If you can't debug yourself, NEVER USE try?. With more experience, I'd say that we tend to not use try?, but sometimes we do. But when we write try?, we are able to find an possible issue, ie debug if needed.

Let's do a proper try then, with a do/catch:

do {
    let data = try JSONEncoder().encode(value)
    print(data)
} catch {
    print("Error: \(error)")
}

And read the output. Also, don't output error.localizedDescription which is more intented for the user, not the developer, output error.

The output is:

Error: invalidValue("1234567=8+90", 
                    Swift.EncodingError.Context(codingPath: [], 
                    debugDescription: "Top-level String encoded as string JSON fragment.", 
                    underlyingError: nil))

In other words: A JSON is 99% of the time a Dictionary or an Array at top level, in Codable wording, it's a Codable struct with its property or an array of it. But, some JSON reference allow a simple String to be JSON valid.
I guess it's been allowed with JSONEncoder in iOS13+ (see related question)
In iOS, it's a fragment. The option is available with older JSONSerialization but not with JSONEncoder.
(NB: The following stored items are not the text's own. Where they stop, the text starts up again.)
/-- R99, R147, R156 to R164: the frames of the management port. -/
def Obligations.ManagementPort : Prop :=
  ∀ s : State, s.mode ≠ .off →
    (∀ (head : Fin 65536) (rest b : List Byte), b = clocked head rest → frameCheck b = none →
      (reqType b = 2 → Gives (.mgmtStatusRead head rest) s (fun t => t.cmd.resp = some (0x82, reqSeq b, statusBody s) ∧
        RegFrame [F.MGMT_STAT_RESP_LOST] s t ∧ (s.cmd.resp.isSome = true → t.get F.MGMT_STAT_RESP_LOST = 1) ∧
        t = { s with regs := t.regs, cmd := t.cmd })) ∧
      (reqType b = 3 → s.mode ≠ .fatal → s.flag F.SYS_STATUS_CMD_LIVE = true → Gives (.mgmtCompletionRead head rest) s (fun t =>
        t.cmd.resp = some (0x83, reqSeq b, completionBody s) ∧ t.cmd.mgmtComps = s.cmd.mgmtComps.drop 1 ∧
        RegFrame [F.MGMT_STAT_RESP_LOST] s t)) ∧
      (reqType b = 3 → s.mode ≠ .fatal → s.mode ≠ .sleep → s.flag F.SYS_STATUS_CMD_LIVE = false →
        Gives (.mgmtCompletionRead head rest) s (fun t =>
          t = { s with cmd := { s.cmd with held := s.cmd.held ++ [⟨3, reqSeq b, reqBody b, false⟩] } })) ∧
      (reqType b = 5 → s.mode ≠ .fatal → s.flag F.SYS_STATUS_CMD_LIVE = true → Gives (.mgmtReset head rest) s (fun t =>
        t.cmd.resp = some (0x85, reqSeq b, []) ∧ t.cmd.resetDue = true ∧ t.get F.SYS_RESET_CAUSE_CMD = 1 ∧
        RegFrame [F.SYS_RESET_CAUSE_CMD, F.MGMT_STAT_RESP_LOST] s t)) ∧
      (reqType b = 5 → s.mode ≠ .fatal → s.mode ≠ .sleep → s.flag F.SYS_STATUS_CMD_LIVE = false →
        Gives (.mgmtReset head rest) s (fun t => t.cmd.resp = some (0x85, reqSeq b, []) ∧
          t.cmd.held = s.cmd.held ++ [⟨5, reqSeq b, reqBody b, false⟩] ∧ RegFrame [F.MGMT_STAT_RESP_LOST] s t))) ∧
    (∀ (head : Fin 65536) (rest b : List Byte) (code : Nat), b = clocked head rest → frameCheck b = some code →
      Gives (.mgmtStatusRead head rest) s (fun t => t.cmd.resp = some (0x8F, reqSeq b, [BitVec.ofNat 8 code]) ∧
        RegFrame [F.MGMT_STAT_RESP_LOST, F.MGMT_CRC_CNT] s t ∧ t.cmd.cmds = s.cmd.cmds ∧ t.cmd.held = s.cmd.held)) ∧
    (∀ (head len : Fin 65536) (body b : List Byte) (crc : Dword), b = clocked head (afterSeq len body crc) → frameCheck b = none →
      (reqType b = 4 → s.mode ≠ .fatal → s.flag F.SYS_STATUS_CMD_LIVE = true → Gives (.mgmtRegRead head len body crc) s (fun t =>
        t.cmd.resp = some (0x84, reqSeq b, (readDwords (leAt (reqBody b) 4 1) (leAt (reqBody b) 0 4 / 4 * 4) s).1) ∧
        RegFrame [F.MGMT_STAT_RESP_LOST] s t ∧ t.mode = s.mode ∧ t.saf = s.saf)) ∧
      (∀ a : List Byte, reqType b = 1 → s.cmd.lastAck = some (reqSeq b, a) → s.mode ≠ .fatal →
        Gives (.mgmtCommand head len body crc) s (fun t => t.cmd.resp = some (0x81, reqSeq b, a) ∧ t.cmd.cmds = s.cmd.cmds ∧
          t.cmd.held = s.cmd.held)) ∧
      (∀ c : Cmd, reqType b = 1 → s.mode ≠ .fatal → s.mode ≠ .sleep →
        s.cmd.lastAck.filter (fun a => a.1 == reqSeq b) = none → mgmtRoom s = true → s.flag F.SYS_STATUS_CMD_LIVE = true →
        c = parseBody (reqBody b) → entryCheck (ackFrame s (reqSeq b) 0 c.tag) c = none →
        Gives (.mgmtCommand head len body crc) s (fun t => t.cmd.cmds = s.cmd.cmds ++ [c] ∧
          t.cmd.resp = some (0x81, reqSeq b, ackBody 0 c.tag) ∧ RegFrame [F.MGMT_STAT_RESP_LOST] s t))) ∧
    (∀ (n : Nat) (b : List Byte) (z : Bool) (l : List HeldFrame), s.cmd.held = ⟨1, n, b, z⟩ :: l → ctlUp s = true →
      s.flag F.SYS_STATUS_CMD_LIVE = true → entryCheck { s with cmd := { s.cmd with held := l } } (parseBody b) = none →
      Gives .mgmtHeldExecute s (fun t => t.cmd.held = l ∧ t.cmd.cmds = s.cmd.cmds ++ [parseBody b] ∧ t.regs = s.regs)) ∧
    (∀ (full : Bool) (k n : Nat) (b : List Byte), s.cmd.resp = some (k, n, b) → Gives (.mgmtRead full) s (fun t =>
      t.tx = s.tx ++ [.mgmt (mgmtFrame k n b)] ∧ t.cmd.resp = (if full then none else some (k, n, b)) ∧ t.regs = s.regs)) ∧
    (∀ full : Bool, s.cmd.resp = none → Gives (.mgmtRead full) s (fun t => t = { s with tx := s.tx ++ [.mgmt [0]] }))

/-- R102, R151, R578, R581, R583, R584: the PCI Express endpoint. -/
def Obligations.PcieLink : Prop :=
  ∀ s : State,
    (mainDown s = false → s.pins.perst = false → Gives .perstAssert s (fun t => t.pins.perst = true ∧ t.link.up = false ∧
      t.get F.SYS_STATUS_PCIE_CFG = 0 ∧ t.get F.CMD_CTRL_EN = 0 ∧ t.get F.CMD_STATUS_PERST_SEEN = 1 ∧ Keeps s t)) ∧
    (s.pins.perst = true → wakeCauses { s with pins := { s.pins with perst := false } } (2 ^ 11) = 0 →
      Gives .perstRelease s (fun t => t = { s with pins := { s.pins with perst := false } })) ∧
    (mainDown s = false → s.pins.perst = false → Gives .pcieConfigReady s (fun t => t.get F.SYS_STATUS_PCIE_CFG = 1 ∧
      RegFrame [F.SYS_STATUS_PCIE_CFG] s t ∧ t = { s with regs := t.regs, link := { s.link with flr := false } })) ∧
    (s.link.up = true → s.pins.perst = false → Gives .functionLevelReset s (fun t => t.link.flr = true ∧
      t.get F.CMD_CTRL_EN = 0 ∧ t.get F.SYS_STATUS_PCIE_CFG = 0 ∧ Keeps s t)) ∧
    (∀ (speed : Fin 6) (width : Fin 9) (rev : Bool), lnkUp s = true → s.pins.perst = false →
      Gives (.pcieLinkUp speed width rev) s (fun t => t.link.up = true ∧ t.pins.peWake = false ∧ Keeps s t ∧
        (s.flag F.LNK_PCIE_STATUS_BME = false → t.get F.LNK_PCIE_STATUS_PWR = 0 ∧
          t.get F.LNK_PCIE_STATUS_SPEED = speed.val % 2 ^ F.LNK_PCIE_STATUS_SPEED.width ∧
          t.get F.LNK_PCIE_STATUS_WIDTH = width.val % 2 ^ F.LNK_PCIE_STATUS_WIDTH.width ∧
          t.get F.LNK_PCIE_STATUS_REVERSED = b2n rev ∧
          RegFrame [F.LNK_PCIE_STATUS_PWR, F.LNK_PCIE_STATUS_SPEED, F.LNK_PCIE_STATUS_WIDTH, F.LNK_PCIE_STATUS_REVERSED] s t))) ∧
    (s.link.up = true → Gives .pcieLinkLost s (fun t => t.link.up = false ∧ t.link.sleepShake = false ∧ Keeps s t)) ∧
    (s.link.up = false → s.pins.perst = false → lnkUp s = true → Gives .pcieLinkLost s (fun t =>
      t.get (F.SYS_FAULT_CNT 2) = min (s.get (F.SYS_FAULT_CNT 2) + 1) (2 ^ 32 - 1) ∧ RegFrame (faultFields 2) s t ∧
      t.link = s.link)) ∧
    (s.link.up = true → Gives .pmeTurnOff s (fun t => t.get F.LNK_PCIE_STATUS_PWR = 3 ∧ RegFrame [F.LNK_PCIE_STATUS_PWR] s t ∧
      t.link.sleepShake = false ∧ t.sys.sleepEntering = (s.sys.sleepEntering || s.link.sleepShake))) ∧
    Gives .pmeWaitExpiry s (fun t => t.link = { s.link with sleepShake := false } ∧
      t.sys = { s.sys with sleepEntering := s.sys.sleepEntering || s.link.sleepShake } ∧ t = { s with link := t.link, sys := t.sys }) ∧
    (∀ sub : Bool, s.link.up = true → s.link.aspm = true → s.get F.LNK_PCIE_STATUS_PWR = 0 → Gives (.l1Entry sub) s (fun t =>
      t.get F.LNK_PCIE_STATUS_PWR = (if sub && s.link.l11 then 2 else 1) ∧ RegsOnly [F.LNK_PCIE_STATUS_PWR] s t)) ∧
    Gives .peWakeTimeout s (fun t => t = { s with pins := { s.pins with peWake := false } }) ∧
    (∀ (bme d3 mx : Bool) (cfg : CfgSpace), s.flag F.SYS_STATUS_PCIE_CFG = true → s.link.flr = false → s.link.up = true →
      Gives (.pcieConfigWrite bme d3 mx cfg) s (fun t => t.link.up = true ∧ t.link.mps = cfg.mps ∧ t.link.mrrs = cfg.mrrs ∧
        t.link.aspm = cfg.aspm ∧ t.link.l11 = cfg.l11 ∧ Keeps s t ∧
        ((bme && !d3) = (s.flag F.LNK_PCIE_STATUS_BME && !s.flag F.LNK_PCIE_STATUS_D3HOT) →
          t.get F.LNK_PCIE_STATUS_BME = b2n bme ∧ t.get F.LNK_PCIE_STATUS_D3HOT = b2n d3 ∧
          t.get F.LNK_PCIE_STATUS_MSIX_EN = b2n mx ∧ t.get F.LNK_PCIE_STATUS_FN_MASK = b2n cfg.fnMask)))

/-- Chapters 5, 8 and 10: the commands that load programs and set the timing and the point rings (R23, R148, R264, R310, R343). -/
def Obligations.ProgramCommands : Prop :=
  ∀ (s : State) (p : Port) (tag : Nat) (c : Cmd), c.discard = false →
    (Ready s p tag 0x0200 loadProgCheck c → ∀ q : Prog, q = readProg c.data →
      (∀ k o : Nat, progFault s c.data = some (k, o) → Gives (.loadScanProg p tag) s (fun t => Ends t c St.badParam 0 ∧
        t.get F.SCH_LOAD_ERR_CHECK = k % 2 ^ F.SCH_LOAD_ERR_CHECK.width ∧
        t.get F.SCH_LOAD_ERR_OFFSET = o % 2 ^ F.SCH_LOAD_ERR_OFFSET.width ∧
        RegFrame [F.SCH_LOAD_ERR_CHECK, F.SCH_LOAD_ERR_OFFSET] s t ∧ t = { s with regs := t.regs, cmd := t.cmd })) ∧
      (progFault s c.data = none →
        (s.saf.cfg.isSome = true → crcListed s q.crc = false → Gives (.loadScanProg p tag) s (fun t => Ends t c St.locked 0 ∧
          t.sch = s.sch ∧ t.get F.SCH_LOAD_ERR_CHECK = 0 ∧
          RegFrame ([F.SCH_LOAD_ERR_CHECK, F.SCH_LOAD_ERR_OFFSET] ++ faultFields 0) s t)) ∧
        ((s.saf.cfg.isSome = true → crcListed s q.crc = true) → availableStalls s < progNeed s q →
          Gives (.loadScanProg p tag) s (fun t => Ends t c St.resource 0 ∧ t.sch = s.sch ∧ t.get F.SCH_LOAD_ERR_CHECK = 0 ∧
            RegFrame [F.SCH_LOAD_ERR_CHECK, F.SCH_LOAD_ERR_OFFSET] s t)) ∧
        ((s.saf.cfg.isSome = true → crcListed s q.crc = true) → progNeed s q ≤ availableStalls s →
          Gives (.loadScanProg p tag) s (fun t => Ends t c St.done q.crc ∧
            t.sch = { s.sch with progs := putAt s.sch.progs c.slot none (some { q with need := progNeed s q }) } ∧
            t.get (if c.slot = 0 then F.SCH_STATUS_PROG0_VALID else F.SCH_STATUS_PROG1_VALID) = 1 ∧
            t.get (if c.slot = 0 then F.SCH_PROG_CRC0 else F.SCH_PROG_CRC1) = q.crc % 2 ^ 32 ∧
            t.get F.SCH_LOAD_ERR_CHECK = 0 ∧ t.get F.SCH_LOAD_ERR_OFFSET = 0 ∧
            RegFrame (F.SCH_LOAD_ERR_CHECK :: F.SCH_LOAD_ERR_OFFSET :: (if c.slot = 0 then [F.SCH_PROG_CRC0, F.SCH_STATUS_PROG0_VALID]
              else [F.SCH_PROG_CRC1, F.SCH_STATUS_PROG1_VALID])) s t ∧ t = { s with regs := t.regs, sch := t.sch, cmd := t.cmd })))) ∧
    (Ready s p tag 0x0204 (fun s c => stdCheck s c (committed s) false s.sys.trans.isSome) c → Gives (.setTiming p tag) s (fun t =>
      Ends t c St.done 0 ∧ t.sch = { s.sch with slotNs := c.dw 4, frameUs := c.dw 5, slots := c.dw 5 * 1000 / c.dw 4 } ∧
      t = { s with sch := t.sch, cmd := t.cmd })) ∧
    (Waits s p tag 0x0204 c → committed s = true → Gives (.setTiming p tag) s (fun t => Ends t c St.locked 0 ∧ t.sch = s.sch ∧
      RegFrame (faultFields 0) s t)) ∧
    (Ready s p tag 0x0205 (fun s c => stdCheck s c false false s.sys.trans.isSome) c → ∀ n : Nat, n = c.dw 4 % 4 →
      Gives (.setPointRing p tag) s (fun t => Ends t c St.done 0 ∧
        t.get (F.HGE_RING_BASE n) = (c.dw 5 + 2 ^ 32 * c.dw 6) % 2 ^ (F.HGE_RING_BASE n).width ∧
        t.get (F.HGE_RING_CFG_SIZE n) = c.dw 7 / 4096 % 2 ^ (F.HGE_RING_CFG_SIZE n).width ∧
        t.get (F.HGE_RING_CFG_FUSED n) = b2n (bit (c.dw 8) 0) ∧ t.get (F.HGE_RING_WPTR n) = 0 ∧ t.get (F.HGE_RING_RPTR n) = 0 ∧
        t.get (F.HGE_RING_LAP n) = 0 ∧ ringAt t n = { ringAt s n with hdrDue := !(ringAt s n).queue.isEmpty } ∧
        (∀ m < 4, m ≠ n → ringAt t m = ringAt s m) ∧
        RegFrame [F.HGE_RING_BASE n, F.HGE_RING_CFG_SIZE n, F.HGE_RING_CFG_FUSED n, F.HGE_RING_WPTR n, F.HGE_RING_LAP n,
          F.HGE_RING_RPTR n] s t ∧ t = { s with regs := t.regs, hge := t.hge, cmd := t.cmd }))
let data = JSONSerialization.data(withJSONObject: value, options: [.fragmentsAllowed])

Now, you can use @available(iOS 13, *) to call either JSONEncoder or JSONSerialization:

if #available(iOS 13.0, *) {
    //Do the JSONEncoder thing
} else {
    //Do the JSONSerialization Thing
}

Disclaimer:
The start of the answer with the try? is a copy/paste from another of MY OWN answer. So no plagiarism.